What needs to be done — The required output is the exact run of lines below that opens at the line with "u f).eqn = s.eqn := rfl" and closes at the line with "k).decay = s.decay := rfl".

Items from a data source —

*** Begin section ***

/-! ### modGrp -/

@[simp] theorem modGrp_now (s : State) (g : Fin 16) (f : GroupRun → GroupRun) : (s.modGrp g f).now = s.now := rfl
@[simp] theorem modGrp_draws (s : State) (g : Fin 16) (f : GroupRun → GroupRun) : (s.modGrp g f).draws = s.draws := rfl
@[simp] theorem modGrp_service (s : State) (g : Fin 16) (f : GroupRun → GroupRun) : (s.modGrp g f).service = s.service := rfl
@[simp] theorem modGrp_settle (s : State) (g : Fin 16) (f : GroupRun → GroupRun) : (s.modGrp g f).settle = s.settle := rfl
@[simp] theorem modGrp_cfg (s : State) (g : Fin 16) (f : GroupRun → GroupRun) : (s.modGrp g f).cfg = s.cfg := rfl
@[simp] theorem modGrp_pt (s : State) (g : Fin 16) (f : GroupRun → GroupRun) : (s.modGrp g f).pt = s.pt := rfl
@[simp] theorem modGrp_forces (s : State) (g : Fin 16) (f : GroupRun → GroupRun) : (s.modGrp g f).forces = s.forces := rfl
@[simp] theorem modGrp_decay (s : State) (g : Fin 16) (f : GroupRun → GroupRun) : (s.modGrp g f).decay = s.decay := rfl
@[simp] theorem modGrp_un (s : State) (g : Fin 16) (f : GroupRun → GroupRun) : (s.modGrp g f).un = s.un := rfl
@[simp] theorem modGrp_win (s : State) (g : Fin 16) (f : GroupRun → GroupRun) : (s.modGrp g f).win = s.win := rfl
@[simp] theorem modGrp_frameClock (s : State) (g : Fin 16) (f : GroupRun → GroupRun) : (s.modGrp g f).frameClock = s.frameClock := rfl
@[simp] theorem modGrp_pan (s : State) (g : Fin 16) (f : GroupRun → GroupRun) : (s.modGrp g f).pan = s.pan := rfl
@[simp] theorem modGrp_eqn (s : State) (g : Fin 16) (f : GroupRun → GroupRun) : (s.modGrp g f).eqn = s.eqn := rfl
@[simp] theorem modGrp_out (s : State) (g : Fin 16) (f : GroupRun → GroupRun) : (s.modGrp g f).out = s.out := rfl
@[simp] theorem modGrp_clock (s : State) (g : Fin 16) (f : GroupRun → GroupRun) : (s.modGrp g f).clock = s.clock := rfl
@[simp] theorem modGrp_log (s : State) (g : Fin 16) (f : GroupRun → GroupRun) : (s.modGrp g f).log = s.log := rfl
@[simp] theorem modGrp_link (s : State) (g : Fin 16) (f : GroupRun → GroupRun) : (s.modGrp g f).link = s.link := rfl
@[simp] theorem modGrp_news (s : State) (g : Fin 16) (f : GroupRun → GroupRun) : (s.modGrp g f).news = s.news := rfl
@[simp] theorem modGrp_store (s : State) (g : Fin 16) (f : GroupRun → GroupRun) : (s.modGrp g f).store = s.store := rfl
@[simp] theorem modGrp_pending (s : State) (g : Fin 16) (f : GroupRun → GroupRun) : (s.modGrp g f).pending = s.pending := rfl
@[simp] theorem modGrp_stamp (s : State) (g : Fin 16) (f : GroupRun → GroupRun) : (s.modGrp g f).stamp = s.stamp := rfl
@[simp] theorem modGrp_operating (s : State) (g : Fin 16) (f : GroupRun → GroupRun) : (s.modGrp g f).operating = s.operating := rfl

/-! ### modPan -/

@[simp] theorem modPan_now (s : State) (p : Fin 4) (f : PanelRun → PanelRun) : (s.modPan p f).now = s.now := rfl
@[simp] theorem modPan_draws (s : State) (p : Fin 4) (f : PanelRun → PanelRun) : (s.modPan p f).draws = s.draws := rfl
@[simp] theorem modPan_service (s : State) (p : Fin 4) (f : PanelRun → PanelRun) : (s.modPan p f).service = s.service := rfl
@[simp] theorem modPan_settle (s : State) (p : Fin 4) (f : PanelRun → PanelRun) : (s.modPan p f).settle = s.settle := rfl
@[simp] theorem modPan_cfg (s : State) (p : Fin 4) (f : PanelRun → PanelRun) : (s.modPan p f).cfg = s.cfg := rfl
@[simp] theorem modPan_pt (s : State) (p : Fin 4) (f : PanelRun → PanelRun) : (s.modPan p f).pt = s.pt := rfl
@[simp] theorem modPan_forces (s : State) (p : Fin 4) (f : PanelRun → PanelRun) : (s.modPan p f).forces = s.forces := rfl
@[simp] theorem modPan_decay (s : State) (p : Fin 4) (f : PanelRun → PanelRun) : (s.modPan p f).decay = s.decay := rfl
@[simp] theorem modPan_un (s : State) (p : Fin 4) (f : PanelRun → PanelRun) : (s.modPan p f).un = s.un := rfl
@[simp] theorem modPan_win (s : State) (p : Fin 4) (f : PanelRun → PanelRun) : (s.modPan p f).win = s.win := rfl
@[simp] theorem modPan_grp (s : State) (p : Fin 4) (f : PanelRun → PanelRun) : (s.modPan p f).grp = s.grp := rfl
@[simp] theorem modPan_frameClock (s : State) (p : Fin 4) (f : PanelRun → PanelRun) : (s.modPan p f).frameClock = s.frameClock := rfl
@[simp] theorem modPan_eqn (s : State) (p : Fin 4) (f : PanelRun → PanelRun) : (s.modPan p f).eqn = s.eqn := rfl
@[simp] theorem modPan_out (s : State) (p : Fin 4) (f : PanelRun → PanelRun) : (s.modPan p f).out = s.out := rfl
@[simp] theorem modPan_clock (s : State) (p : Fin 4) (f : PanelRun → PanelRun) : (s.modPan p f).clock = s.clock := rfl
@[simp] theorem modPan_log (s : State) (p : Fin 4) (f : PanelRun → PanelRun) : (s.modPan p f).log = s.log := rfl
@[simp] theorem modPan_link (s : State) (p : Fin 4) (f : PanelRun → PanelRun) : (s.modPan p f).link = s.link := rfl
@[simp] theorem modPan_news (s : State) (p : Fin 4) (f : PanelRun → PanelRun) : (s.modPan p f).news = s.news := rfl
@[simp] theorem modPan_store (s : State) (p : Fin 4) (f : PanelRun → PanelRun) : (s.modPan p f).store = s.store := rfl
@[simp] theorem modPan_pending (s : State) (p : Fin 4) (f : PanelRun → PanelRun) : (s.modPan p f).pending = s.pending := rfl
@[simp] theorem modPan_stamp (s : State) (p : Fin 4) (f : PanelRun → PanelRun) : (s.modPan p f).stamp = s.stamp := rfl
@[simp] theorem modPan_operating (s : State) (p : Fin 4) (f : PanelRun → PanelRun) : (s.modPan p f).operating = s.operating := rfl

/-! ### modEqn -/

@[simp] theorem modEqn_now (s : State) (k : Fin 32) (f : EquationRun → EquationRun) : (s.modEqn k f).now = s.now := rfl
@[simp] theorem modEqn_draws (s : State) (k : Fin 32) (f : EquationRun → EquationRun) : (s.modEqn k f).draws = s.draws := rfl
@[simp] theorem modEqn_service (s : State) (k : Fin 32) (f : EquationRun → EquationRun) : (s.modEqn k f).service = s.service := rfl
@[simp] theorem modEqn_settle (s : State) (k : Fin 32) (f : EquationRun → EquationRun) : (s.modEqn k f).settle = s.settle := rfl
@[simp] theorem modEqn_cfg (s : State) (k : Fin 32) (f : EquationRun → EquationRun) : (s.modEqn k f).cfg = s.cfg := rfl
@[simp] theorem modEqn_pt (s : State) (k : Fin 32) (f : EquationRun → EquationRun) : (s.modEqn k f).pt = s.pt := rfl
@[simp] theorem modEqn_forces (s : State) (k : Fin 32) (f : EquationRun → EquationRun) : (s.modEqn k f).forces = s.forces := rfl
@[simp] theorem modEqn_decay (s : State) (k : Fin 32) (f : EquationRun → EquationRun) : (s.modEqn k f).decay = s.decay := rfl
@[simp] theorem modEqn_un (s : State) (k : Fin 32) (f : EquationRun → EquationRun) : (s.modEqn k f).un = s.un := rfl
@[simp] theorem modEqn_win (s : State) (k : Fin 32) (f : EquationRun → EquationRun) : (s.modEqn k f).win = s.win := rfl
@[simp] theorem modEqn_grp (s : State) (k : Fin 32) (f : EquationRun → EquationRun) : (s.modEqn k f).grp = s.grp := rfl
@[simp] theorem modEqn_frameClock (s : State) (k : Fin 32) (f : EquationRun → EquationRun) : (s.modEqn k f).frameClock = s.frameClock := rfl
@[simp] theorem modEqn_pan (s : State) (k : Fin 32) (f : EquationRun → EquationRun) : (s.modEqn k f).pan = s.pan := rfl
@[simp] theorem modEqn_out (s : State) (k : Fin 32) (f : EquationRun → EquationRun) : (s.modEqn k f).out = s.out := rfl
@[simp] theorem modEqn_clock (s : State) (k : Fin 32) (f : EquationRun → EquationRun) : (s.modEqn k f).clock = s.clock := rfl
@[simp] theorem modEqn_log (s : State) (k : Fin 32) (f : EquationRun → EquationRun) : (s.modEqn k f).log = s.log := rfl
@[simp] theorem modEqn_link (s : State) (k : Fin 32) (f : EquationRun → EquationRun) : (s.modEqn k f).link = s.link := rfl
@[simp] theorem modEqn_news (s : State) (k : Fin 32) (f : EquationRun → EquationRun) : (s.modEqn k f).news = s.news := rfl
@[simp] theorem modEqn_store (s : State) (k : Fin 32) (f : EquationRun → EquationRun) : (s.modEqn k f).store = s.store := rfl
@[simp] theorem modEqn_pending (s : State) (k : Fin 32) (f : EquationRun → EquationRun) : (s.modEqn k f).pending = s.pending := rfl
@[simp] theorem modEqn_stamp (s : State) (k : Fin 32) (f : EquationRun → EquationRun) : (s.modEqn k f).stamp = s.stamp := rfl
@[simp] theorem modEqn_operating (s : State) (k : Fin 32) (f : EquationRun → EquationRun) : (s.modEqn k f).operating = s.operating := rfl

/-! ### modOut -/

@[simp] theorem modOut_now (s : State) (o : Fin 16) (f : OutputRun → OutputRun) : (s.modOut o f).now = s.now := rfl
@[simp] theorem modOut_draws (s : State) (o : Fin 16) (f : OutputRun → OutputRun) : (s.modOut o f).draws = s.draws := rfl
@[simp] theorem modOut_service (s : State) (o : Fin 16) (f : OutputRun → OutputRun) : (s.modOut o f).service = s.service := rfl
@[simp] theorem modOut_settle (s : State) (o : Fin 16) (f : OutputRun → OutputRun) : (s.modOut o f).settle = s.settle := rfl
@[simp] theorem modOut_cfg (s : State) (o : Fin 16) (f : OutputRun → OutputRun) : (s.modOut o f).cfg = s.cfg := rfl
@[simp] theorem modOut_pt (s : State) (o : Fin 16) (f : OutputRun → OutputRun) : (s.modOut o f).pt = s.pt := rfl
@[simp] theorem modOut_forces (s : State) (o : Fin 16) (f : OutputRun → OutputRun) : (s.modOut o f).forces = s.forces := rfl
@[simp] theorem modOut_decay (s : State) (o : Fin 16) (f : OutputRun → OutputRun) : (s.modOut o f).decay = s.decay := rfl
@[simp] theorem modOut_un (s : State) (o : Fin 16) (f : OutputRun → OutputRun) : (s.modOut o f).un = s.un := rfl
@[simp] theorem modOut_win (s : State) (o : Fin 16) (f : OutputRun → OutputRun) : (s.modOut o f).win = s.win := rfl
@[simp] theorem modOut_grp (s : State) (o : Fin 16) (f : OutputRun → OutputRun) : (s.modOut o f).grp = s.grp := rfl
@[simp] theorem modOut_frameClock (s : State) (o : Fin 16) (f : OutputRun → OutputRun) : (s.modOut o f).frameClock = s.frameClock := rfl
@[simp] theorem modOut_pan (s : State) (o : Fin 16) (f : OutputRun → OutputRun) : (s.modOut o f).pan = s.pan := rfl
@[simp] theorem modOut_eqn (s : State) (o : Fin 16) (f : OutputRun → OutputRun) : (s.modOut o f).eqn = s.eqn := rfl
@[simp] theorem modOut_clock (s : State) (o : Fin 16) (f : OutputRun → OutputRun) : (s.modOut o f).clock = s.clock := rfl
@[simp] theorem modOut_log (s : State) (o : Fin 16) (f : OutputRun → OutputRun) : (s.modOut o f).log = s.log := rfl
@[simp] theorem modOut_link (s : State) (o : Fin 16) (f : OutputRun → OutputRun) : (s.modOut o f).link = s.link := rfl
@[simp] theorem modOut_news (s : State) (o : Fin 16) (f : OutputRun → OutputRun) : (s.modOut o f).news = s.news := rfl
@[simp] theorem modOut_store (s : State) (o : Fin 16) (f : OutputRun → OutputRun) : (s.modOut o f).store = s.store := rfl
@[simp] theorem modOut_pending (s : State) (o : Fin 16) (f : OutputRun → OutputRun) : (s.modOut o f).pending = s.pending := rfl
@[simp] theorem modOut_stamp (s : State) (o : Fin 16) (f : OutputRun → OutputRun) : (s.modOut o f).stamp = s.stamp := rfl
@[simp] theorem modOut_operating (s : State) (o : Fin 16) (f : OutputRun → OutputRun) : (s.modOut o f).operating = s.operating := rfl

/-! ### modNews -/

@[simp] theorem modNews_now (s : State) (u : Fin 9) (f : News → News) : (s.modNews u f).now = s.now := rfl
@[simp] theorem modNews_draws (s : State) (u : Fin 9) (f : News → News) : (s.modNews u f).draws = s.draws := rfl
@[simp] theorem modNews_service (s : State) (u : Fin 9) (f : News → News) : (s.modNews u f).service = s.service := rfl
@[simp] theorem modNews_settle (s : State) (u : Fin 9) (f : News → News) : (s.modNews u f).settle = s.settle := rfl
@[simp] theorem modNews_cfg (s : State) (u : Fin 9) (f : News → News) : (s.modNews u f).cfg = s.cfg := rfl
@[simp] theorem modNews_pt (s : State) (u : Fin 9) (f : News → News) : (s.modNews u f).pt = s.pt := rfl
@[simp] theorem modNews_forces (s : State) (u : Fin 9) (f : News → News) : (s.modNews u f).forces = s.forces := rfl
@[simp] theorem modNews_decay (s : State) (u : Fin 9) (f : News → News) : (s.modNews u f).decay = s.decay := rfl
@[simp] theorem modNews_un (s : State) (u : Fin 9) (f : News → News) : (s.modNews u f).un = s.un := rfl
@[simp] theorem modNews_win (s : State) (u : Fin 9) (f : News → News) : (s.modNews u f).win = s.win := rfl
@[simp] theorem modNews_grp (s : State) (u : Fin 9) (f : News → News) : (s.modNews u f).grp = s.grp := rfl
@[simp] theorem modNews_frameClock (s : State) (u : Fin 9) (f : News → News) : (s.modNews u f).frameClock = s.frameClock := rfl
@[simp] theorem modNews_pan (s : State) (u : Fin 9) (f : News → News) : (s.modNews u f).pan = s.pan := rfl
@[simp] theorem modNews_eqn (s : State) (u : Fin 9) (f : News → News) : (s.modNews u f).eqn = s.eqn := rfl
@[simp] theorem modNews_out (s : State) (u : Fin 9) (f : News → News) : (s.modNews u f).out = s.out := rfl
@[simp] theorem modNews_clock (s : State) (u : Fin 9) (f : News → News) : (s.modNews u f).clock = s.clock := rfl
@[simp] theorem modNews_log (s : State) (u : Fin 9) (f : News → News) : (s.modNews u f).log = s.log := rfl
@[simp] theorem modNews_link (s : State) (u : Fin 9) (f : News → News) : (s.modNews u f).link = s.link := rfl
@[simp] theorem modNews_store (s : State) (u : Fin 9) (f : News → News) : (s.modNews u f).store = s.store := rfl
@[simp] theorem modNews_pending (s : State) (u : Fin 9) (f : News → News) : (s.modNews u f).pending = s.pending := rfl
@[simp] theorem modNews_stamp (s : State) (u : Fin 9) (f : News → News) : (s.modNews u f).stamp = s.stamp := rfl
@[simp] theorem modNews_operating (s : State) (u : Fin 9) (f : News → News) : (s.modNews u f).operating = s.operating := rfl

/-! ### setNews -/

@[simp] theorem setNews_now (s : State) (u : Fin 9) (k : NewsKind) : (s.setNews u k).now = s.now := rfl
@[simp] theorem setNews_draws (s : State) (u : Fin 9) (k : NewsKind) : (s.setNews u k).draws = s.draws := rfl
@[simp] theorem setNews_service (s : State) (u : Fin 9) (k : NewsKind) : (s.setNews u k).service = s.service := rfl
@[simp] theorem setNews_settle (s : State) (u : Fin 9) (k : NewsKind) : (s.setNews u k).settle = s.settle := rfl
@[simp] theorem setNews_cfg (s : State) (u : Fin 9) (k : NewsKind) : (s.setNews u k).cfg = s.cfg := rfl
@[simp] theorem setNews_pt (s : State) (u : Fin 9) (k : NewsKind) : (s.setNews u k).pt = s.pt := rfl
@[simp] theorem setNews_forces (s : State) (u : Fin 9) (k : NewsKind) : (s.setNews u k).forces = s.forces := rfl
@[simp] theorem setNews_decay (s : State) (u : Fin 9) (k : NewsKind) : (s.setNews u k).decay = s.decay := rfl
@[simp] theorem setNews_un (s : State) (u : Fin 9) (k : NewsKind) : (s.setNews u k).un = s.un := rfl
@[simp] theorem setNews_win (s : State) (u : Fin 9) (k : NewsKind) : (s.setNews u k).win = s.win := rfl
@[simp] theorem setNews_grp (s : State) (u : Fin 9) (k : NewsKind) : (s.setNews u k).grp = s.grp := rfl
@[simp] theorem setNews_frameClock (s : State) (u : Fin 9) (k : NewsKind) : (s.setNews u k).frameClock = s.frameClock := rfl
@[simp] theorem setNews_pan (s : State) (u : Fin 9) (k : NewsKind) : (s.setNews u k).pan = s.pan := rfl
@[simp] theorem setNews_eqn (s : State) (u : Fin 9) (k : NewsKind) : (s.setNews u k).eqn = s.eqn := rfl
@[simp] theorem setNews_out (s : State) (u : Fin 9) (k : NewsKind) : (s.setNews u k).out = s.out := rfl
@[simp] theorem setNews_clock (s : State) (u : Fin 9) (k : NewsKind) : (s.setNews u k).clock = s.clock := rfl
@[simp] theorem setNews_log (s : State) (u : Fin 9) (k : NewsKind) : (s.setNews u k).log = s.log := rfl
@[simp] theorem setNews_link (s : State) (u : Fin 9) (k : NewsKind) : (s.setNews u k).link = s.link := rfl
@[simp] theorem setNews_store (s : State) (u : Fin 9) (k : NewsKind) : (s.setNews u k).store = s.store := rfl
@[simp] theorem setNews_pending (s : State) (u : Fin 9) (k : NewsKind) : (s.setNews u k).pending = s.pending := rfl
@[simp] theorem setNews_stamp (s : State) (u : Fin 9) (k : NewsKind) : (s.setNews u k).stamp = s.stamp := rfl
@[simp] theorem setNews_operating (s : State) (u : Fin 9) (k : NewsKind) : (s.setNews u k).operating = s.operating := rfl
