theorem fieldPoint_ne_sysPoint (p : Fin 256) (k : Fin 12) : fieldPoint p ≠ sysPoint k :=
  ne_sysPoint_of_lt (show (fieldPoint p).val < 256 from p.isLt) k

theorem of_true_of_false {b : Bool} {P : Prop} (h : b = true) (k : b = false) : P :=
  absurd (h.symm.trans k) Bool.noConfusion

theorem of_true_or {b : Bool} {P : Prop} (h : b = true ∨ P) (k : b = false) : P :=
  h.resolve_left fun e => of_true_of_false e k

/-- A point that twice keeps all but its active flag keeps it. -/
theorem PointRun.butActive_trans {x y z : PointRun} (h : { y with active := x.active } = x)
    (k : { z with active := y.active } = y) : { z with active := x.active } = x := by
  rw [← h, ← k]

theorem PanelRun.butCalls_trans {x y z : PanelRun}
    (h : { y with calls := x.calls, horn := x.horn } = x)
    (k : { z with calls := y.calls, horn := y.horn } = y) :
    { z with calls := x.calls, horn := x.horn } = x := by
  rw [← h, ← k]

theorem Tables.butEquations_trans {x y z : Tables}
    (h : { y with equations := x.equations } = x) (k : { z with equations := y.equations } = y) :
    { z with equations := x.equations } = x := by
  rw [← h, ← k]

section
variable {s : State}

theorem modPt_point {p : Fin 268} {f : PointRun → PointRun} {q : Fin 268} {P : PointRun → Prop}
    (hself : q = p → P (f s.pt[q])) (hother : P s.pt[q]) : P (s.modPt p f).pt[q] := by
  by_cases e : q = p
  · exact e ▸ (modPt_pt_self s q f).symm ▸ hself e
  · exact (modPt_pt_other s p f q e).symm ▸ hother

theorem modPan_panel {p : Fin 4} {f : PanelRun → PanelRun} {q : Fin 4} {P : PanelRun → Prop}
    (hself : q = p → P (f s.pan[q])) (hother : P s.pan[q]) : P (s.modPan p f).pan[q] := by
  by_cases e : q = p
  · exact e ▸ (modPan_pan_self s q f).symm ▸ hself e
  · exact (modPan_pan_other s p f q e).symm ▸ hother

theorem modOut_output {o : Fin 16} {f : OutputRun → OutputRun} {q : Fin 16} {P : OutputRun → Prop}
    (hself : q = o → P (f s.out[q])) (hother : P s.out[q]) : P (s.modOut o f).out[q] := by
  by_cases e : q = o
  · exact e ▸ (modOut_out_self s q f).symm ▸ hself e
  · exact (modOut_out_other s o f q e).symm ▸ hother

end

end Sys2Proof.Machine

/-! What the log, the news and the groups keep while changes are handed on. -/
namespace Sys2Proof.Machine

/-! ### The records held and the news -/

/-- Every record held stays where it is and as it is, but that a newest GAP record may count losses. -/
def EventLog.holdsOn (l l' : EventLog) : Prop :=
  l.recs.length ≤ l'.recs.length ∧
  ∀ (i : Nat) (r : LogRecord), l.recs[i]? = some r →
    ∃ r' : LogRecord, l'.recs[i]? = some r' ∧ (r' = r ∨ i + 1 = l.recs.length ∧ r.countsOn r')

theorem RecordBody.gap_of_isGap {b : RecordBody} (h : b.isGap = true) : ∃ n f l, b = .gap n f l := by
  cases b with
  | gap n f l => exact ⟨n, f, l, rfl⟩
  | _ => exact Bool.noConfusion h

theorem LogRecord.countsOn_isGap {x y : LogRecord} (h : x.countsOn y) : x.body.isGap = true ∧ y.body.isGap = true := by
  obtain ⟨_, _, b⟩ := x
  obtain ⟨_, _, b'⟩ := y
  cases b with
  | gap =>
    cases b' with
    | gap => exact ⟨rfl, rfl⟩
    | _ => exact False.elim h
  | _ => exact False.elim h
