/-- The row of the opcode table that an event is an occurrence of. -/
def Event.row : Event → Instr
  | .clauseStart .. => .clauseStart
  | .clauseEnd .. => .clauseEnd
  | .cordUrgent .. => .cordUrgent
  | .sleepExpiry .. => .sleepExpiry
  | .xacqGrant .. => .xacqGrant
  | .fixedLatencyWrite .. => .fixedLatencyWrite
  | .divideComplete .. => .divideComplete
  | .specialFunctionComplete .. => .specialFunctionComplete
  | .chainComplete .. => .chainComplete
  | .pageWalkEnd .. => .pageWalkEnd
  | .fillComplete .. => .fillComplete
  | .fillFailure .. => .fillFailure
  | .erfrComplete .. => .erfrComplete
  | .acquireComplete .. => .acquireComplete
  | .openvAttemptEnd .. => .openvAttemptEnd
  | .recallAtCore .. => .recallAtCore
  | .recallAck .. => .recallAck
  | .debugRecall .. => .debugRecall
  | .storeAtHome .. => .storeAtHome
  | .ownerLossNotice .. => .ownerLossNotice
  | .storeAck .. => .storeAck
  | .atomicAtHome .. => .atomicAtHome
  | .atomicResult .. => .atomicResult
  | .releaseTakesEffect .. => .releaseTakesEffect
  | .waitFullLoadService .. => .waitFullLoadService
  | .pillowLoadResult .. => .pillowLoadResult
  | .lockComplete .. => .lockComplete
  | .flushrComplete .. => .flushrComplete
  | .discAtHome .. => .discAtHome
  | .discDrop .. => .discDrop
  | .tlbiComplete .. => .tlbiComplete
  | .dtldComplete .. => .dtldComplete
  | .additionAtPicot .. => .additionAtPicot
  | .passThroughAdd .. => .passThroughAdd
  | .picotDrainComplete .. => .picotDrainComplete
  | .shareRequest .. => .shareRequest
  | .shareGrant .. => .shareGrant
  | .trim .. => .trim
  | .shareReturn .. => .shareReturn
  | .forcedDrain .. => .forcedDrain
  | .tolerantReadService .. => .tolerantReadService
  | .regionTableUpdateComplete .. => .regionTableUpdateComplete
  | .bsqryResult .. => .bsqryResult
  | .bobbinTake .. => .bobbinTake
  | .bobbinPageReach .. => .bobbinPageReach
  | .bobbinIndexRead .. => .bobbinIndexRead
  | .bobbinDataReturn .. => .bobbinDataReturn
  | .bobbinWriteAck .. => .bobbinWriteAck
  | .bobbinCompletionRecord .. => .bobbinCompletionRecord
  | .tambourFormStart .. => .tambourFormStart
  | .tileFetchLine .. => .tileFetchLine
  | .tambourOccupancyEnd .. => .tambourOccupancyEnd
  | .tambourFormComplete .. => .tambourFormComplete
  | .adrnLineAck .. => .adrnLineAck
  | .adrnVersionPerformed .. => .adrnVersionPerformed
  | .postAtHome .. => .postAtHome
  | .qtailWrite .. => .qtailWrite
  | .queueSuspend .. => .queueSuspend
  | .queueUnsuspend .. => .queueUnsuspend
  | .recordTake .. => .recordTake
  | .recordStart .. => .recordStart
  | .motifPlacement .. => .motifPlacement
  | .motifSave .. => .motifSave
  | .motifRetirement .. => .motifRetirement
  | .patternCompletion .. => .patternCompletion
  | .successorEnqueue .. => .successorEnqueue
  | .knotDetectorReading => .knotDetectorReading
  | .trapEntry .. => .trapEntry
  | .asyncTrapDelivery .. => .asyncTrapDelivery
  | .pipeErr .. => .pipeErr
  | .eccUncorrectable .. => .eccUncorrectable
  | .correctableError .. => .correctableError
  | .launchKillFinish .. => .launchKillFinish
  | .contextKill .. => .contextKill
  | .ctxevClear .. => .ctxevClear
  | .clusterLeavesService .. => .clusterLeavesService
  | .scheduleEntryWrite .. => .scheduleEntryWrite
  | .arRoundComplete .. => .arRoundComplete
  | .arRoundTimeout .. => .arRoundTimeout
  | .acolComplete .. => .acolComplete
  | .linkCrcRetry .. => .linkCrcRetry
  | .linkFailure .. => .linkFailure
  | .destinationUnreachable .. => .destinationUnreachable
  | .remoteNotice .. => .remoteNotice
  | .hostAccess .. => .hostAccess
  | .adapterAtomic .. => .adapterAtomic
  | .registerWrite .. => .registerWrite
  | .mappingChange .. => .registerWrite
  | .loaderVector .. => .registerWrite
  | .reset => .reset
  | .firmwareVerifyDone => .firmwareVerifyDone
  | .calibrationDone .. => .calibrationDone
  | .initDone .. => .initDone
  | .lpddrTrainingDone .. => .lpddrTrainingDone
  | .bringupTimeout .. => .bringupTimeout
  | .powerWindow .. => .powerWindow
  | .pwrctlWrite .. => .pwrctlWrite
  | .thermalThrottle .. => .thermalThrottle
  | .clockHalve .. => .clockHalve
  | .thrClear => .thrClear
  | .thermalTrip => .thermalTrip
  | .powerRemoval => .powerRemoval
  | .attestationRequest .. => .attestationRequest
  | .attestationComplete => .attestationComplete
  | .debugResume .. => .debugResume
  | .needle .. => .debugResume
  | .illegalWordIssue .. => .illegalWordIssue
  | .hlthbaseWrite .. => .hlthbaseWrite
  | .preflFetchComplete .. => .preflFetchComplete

*** End section ***

Problem solution —
@[simp] theorem modNews_eqn (s : State) (u : Fin 9) (f : News → News) : (s.modNews u f).eqn = s.eqn := rfl
@[simp] theorem modNews_out (s : State) (u : Fin 9) (f : News → News) : (s.modNews u f).out = s.out := rfl
@[simp] theorem modNews_clock (s : State) (u : Fin 9) (f : News → News) : (s.modNews u f).clock = s.clock := rfl
@[simp] theorem modNews_log (s : State) (u : Fin 9) (f : News → News) : (s.modNews u f).log = s.log := rfl
@[simp] theorem modNews_link (s : State) (u : Fin 9) (f : News → News) : (s.modNews u f).link = s.link := rfl
@[simp] theorem modNews_store (s : State) (u : Fin 9) (f : News → News) : (s.modNews u f).store = s.store := rfl
@[simp] theorem modNews_pending (s : State) (u : Fin 9) (f : News → News) : (s.modNews u f).pending = s.pending := rfl
@[simp] theorem modNews_stamp (s : State) (u : Fin 9) (f : News → News) : (s.modNews u f).stamp = s.stamp := rfl
@[simp] theorem modNews_operating (s : State) (u : Fin 9) (f : News → News) : (s.modNews u f).operating = s.operating := rfl

/-! ### setNews -/

@[simp] theorem setNews_now (s : State) (u : Fin 9) (k : NewsKind) : (s.setNews u k).now = s.now := rfl
@[simp] theorem setNews_draws (s : State) (u : Fin 9) (k : NewsKind) : (s.setNews u k).draws = s.draws := rfl
@[simp] theorem setNews_service (s : State) (u : Fin 9) (k : NewsKind) : (s.setNews u k).service = s.service := rfl
@[simp] theorem setNews_settle (s : State) (u : Fin 9) (k : NewsKind) : (s.setNews u k).settle = s.settle := rfl
@[simp] theorem setNews_cfg (s : State) (u : Fin 9) (k : NewsKind) : (s.setNews u k).cfg = s.cfg := rfl
@[simp] theorem setNews_pt (s : State) (u : Fin 9) (k : NewsKind) : (s.setNews u k).pt = s.pt := rfl
@[simp] theorem setNews_forces (s : State) (u : Fin 9) (k : NewsKind) : (s.setNews u k).forces = s.forces := rfl
@[simp] theorem setNews_decay (s : State) (u : Fin 9) (k : NewsKind) : (s.setNews u k).decay = s.decay := rfl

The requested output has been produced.